[[ TASK INPUTS, beginning ]]

/-- Groups that one weight tile packs: 1 where a group does not fit in one (R221). -/
def Conv.packs (x : Conv) : Nat :=
  let cols := 1024 / max 1 x.ww
  if x.kg ≤ x.step ∧ x.gn ≤ cols then max 1 (min (min (x.step / max 1 x.kg) (cols / max 1 x.gn)) x.groups) else 1
/-- The weight tile that output channel `co` is computed from at element k of its K: whole groups packed block-diagonally, with zero weights in
the cells outside a group's block, or one pass of one group's columns (R92, R221). -/
def convTile (s : State) (x : Conv) (co k : Nat) : List Byte :=
  let g := co / max 1 x.gn
  let row (c : Nat) : Nat := x.w + c * rowPitch x.ww x.kg
  let cols := max 1 (1024 / max 1 x.ww)
  if x.kg ≤ x.step ∧ x.gn ≤ cols then
    let first := g / x.packs * x.packs
    let n := min x.packs (x.groups - first)
    (List.range (n * x.gn)).flatMap (fun c => packElems x.ww ((List.range (n * x.kg)).map (fun e =>
      if e / max 1 x.kg = c / max 1 x.gn then s.elem (row (first * x.gn + c)) x.ww (e % max 1 x.kg) else 0)))
  else
    let j := co % max 1 x.gn / cols * cols
    (List.range (min cols (x.gn - j))).flatMap (fun c =>
      s.readBytes (row (g * x.gn + j + c) + x.ww * k / 8) (packedBytes x.ww (min x.step (x.kg - k))))
/-- First output channel of output row n (R223). -/
def Conv.chan (x : Conv) (n : Nat) : Nat := n / max 1 x.outH * x.fo * x.fo + n % max 1 x.outH % x.fo * x.fo
/-- The weight tile that the array computes from where its work stands, and the one the shadow loads next. -/
def convTiles (s : State) (x : Conv) (w : Work) : List Byte × List Byte :=
  (convTile s x (x.chan w.row) w.k,
   if w.k + x.step < x.kg then convTile s x (x.chan w.row) (w.k + x.step)
   else if w.row + 1 < x.rows then convTile s x (x.chan (w.row + 1)) 0 else [])
/-- The activations of one pass over output row n. -/
def convStaged (s : State) (x : Conv) (w : Work) : List Byte :=
  let f := x.fo
  let y := w.row % max 1 x.outH
  (List.range x.outW).flatMap (fun xx =>
    packElems x.wa ((((convTerms s x (x.chan w.row + xx % f) (y / f) (xx / f)).1.drop w.k).take x.step).map (unsigned x.wa)))

def convRun (d : BitVec 512) (t : Nat) (w : Work) (s : State) : Done :=
  let x := convFields d
  let c := convChecks d
  reading s (.tile t) c (fun s =>
    let rows := (List.range (x.rows - w.row)).map (fun r => (w.row + r, convRow s x (if r = 0 then w else {}) (w.row + r) false))
    let s := s.setWeights t (convTile s x (x.outC - 1) ((x.kg - 1) / max 1 x.step * x.step), [])
    finishRows s (.tile t) c (rows.map (fun r => (x.rowAddr r.1, padTo x.outPitch (r.2.flatMap (·.1)))))
      (w.numeric.toNat ||| rowFlags rows) 0 0)

/-- One yield unit of a SLAB_CONV: a pass over an output row, written after its last pass; none where the command would end
in it (R96, R132; log entry 67). -/
def convUnit (d : BitVec 512) (t : Nat) (w : Work) (s : State) : Option (State × Work) :=
  let x := convFields d
  let c := convChecks d
  let s := s.fetchAll (.tile t) c.ins
  if c.ins.any (fun r => s.meetsPoison (.tile t) r.1 r.2) then none
  else if w.k + x.step < x.kg then
    let acc := convRow s x w w.row true
    let w' : Work := { w with k := w.k + x.step, acc := acc.flatMap (·.1), staged := convStaged s x w,
                              numeric := w.numeric ||| BitVec.ofNat 8 (orAll (acc.map (·.2))) }
    some (s.setWeights t (convTiles s x w'), w')
  else if x.rows ≤ w.row + 1 then none
  else
    let row := convRow s x w w.row false
    let r := s.store (.tile t) (x.rowAddr w.row) (padTo x.outPitch (row.flatMap (·.1)))
    let w' : Work := { w with row := w.row + 1, k := 0, acc := [], staged := convStaged s x w,
                              numeric := w.numeric ||| BitVec.ofNat 8 (orAll (row.map (·.2))) }
    if r.2 then none else some (r.1.setWeights t (convTiles r.1 x w'), w')

/-- The weight buffers of a slab command that begins, or goes on after a restore, where its work stands: its current tile, or the preloaded one
swapped in where the record matches the command, and the next in the shadow (R92, R96, R108). -/
def State.loadWeights (s : State) (t : Nat) (preloaded : Bool) (d : BitVec 512) (w : Work) : State :=
  let b := match dOp d with
    | 0x02 => (match matFields d with | some x => matTiles s d x w | none => ([], []))
    | _ => convTiles s (convFields d) w
  s.setWeights t (if preloaded then (s.tile t).shadow else b.1, b.2)

end Sys2Proof.Machine
end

[[ TASK INPUTS, end ]]

EXERCISE DIRECTIONS: Nothing is to be altered; retype each entry exactly.

ANSWER AREA:
/-- Groups that one weight tile packs: 1 where a group does not fit in one (R221). -/
def Conv.packs (x : Conv) : Nat :=
  let cols := 1024 / max 1 x.ww
  if x.kg ≤ x.step ∧ x.gn ≤ cols then max 1 (min (min (x.step / max 1 x.kg) (cols / max 1 x.gn)) x.groups) else 1
/-- The weight tile that output channel `co` is computed from at element k of its K: whole groups packed block-diagonally, with zero weights in
the cells outside a group's block, or one pass of one group's columns (R92, R221). -/
def convTile (s : State) (x : Conv) (co k : Nat) : List Byte :=
  let g := co / max 1 x.gn
  let row (c : Nat) : Nat := x.w + c * rowPitch x.ww x.kg
  let cols := max 1 (1024 / max 1 x.ww)
  if x.kg ≤ x.step ∧ x.gn ≤ cols then
    let first := g / x.packs * x.packs
    let n := min x.packs (x.groups - first)
    (List.range (n * x.gn)).flatMap (fun c => packElems x.ww ((List.range (n * x.kg)).map (fun e =>
      if e / max 1 x.kg = c / max 1 x.gn then s.elem (row (first * x.gn + c)) x.ww (e % max 1 x.kg) else 0)))
  else
    let j := co % max 1 x.gn / cols * cols
    (List.range (min cols (x.gn - j))).flatMap (fun c =>
      s.readBytes (row (g * x.gn + j + c) + x.ww * k / 8) (packedBytes x.ww (min x.step (x.kg - k))))
/-- First output channel of output row n (R223). -/
def Conv.chan (x : Conv) (n : Nat) : Nat := n / max 1 x.outH * x.fo * x.fo + n % max 1 x.outH % x.fo * x.fo
/-- The weight tile that the array computes from where its work stands, and the one the shadow loads next. -/
def convTiles (s : State) (x : Conv) (w : Work) : List Byte × List Byte :=
  (convTile s x (x.chan w.row) w.k,
   if w.k + x.step < x.kg then convTile s x (x.chan w.row) (w.k + x.step)
   else if w.row + 1 < x.rows then convTile s x (x.chan (w.row + 1)) 0 else [])
/-- The activations of one pass over output row n. -/
def convStaged (s : State) (x : Conv) (w : Work) : List Byte :=
  let f := x.fo
  let y := w.row % max 1 x.outH
  (List.range x.outW).flatMap (fun xx =>
    packElems x.wa ((((convTerms s x (x.chan w.row + xx % f) (y / f) (xx / f)).1.drop w.k).take x.step).map (unsigned x.wa)))

def convRun (d : BitVec 512) (t : Nat) (w : Work) (s : State) : Done :=
  let x := convFields d
  let c := convChecks d
  reading s (.tile t) c (fun s =>
    let rows := (List.range (x.rows - w.row)).map (fun r => (w.row + r, convRow s x (if r = 0 then w else {}) (w.row + r) false))
    let s := s.setWeights t (convTile s x (x.outC - 1) ((x.kg - 1) / max 1 x.step * x.step), [])
    finishRows s (.tile t) c (rows.map (fun r => (x.rowAddr r.1, padTo x.outPitch (r.2.flatMap (·.1)))))
      (w.numeric.toNat ||| rowFlags rows) 0 0)

/-- One yield unit of a SLAB_CONV: a pass over an output row, written after its last pass; none where the command would end
in it (R96, R132; log entry 67). -/
def convUnit (d : BitVec 512) (t : Nat) (w : Work) (s : State) : Option (State × Work) :=
  let x := convFields d
  let c := convChecks d
  let s := s.fetchAll (.tile t) c.ins
  if c.ins.any (fun r => s.meetsPoison (.tile t) r.1 r.2) then none
  else if w.k + x.step < x.kg then
    let acc := convRow s x w w.row true
    let w' : Work := { w with k := w.k + x.step, acc := acc.flatMap (·.1), staged := convStaged s x w,
                              numeric := w.numeric ||| BitVec.ofNat 8 (orAll (acc.map (·.2))) }
    some (s.setWeights t (convTiles s x w'), w')
  else if x.rows ≤ w.row + 1 then none
  else
    let row := convRow s x w w.row false
    let r := s.store (.tile t) (x.rowAddr w.row) (padTo x.outPitch (row.flatMap (·.1)))
    let w' : Work := { w with row := w.row + 1, k := 0, acc := [], staged := convStaged s x w,
                              numeric := w.numeric ||| BitVec.ofNat 8 (orAll (row.map (·.2))) }
    if r.2 then none else some (r.1.setWeights t (convTiles r.1 x w'), w')

/-- The weight buffers of a slab command that begins, or goes on after a restore, where its work stands: its current tile, or the preloaded one
swapped in where the record matches the command, and the next in the shadow (R92, R96, R108). -/
def State.loadWeights (s : State) (t : Nat) (preloaded : Bool) (d : BitVec 512) (w : Work) : State :=
  let b := match dOp d with
    | 0x02 => (match matFields d with | some x => matTiles s d x w | none => ([], []))
    | _ => convTiles s (convFields d) w
  s.setWeights t (if preloaded then (s.tile t).shadow else b.1, b.2)

end Sys2Proof.Machine
end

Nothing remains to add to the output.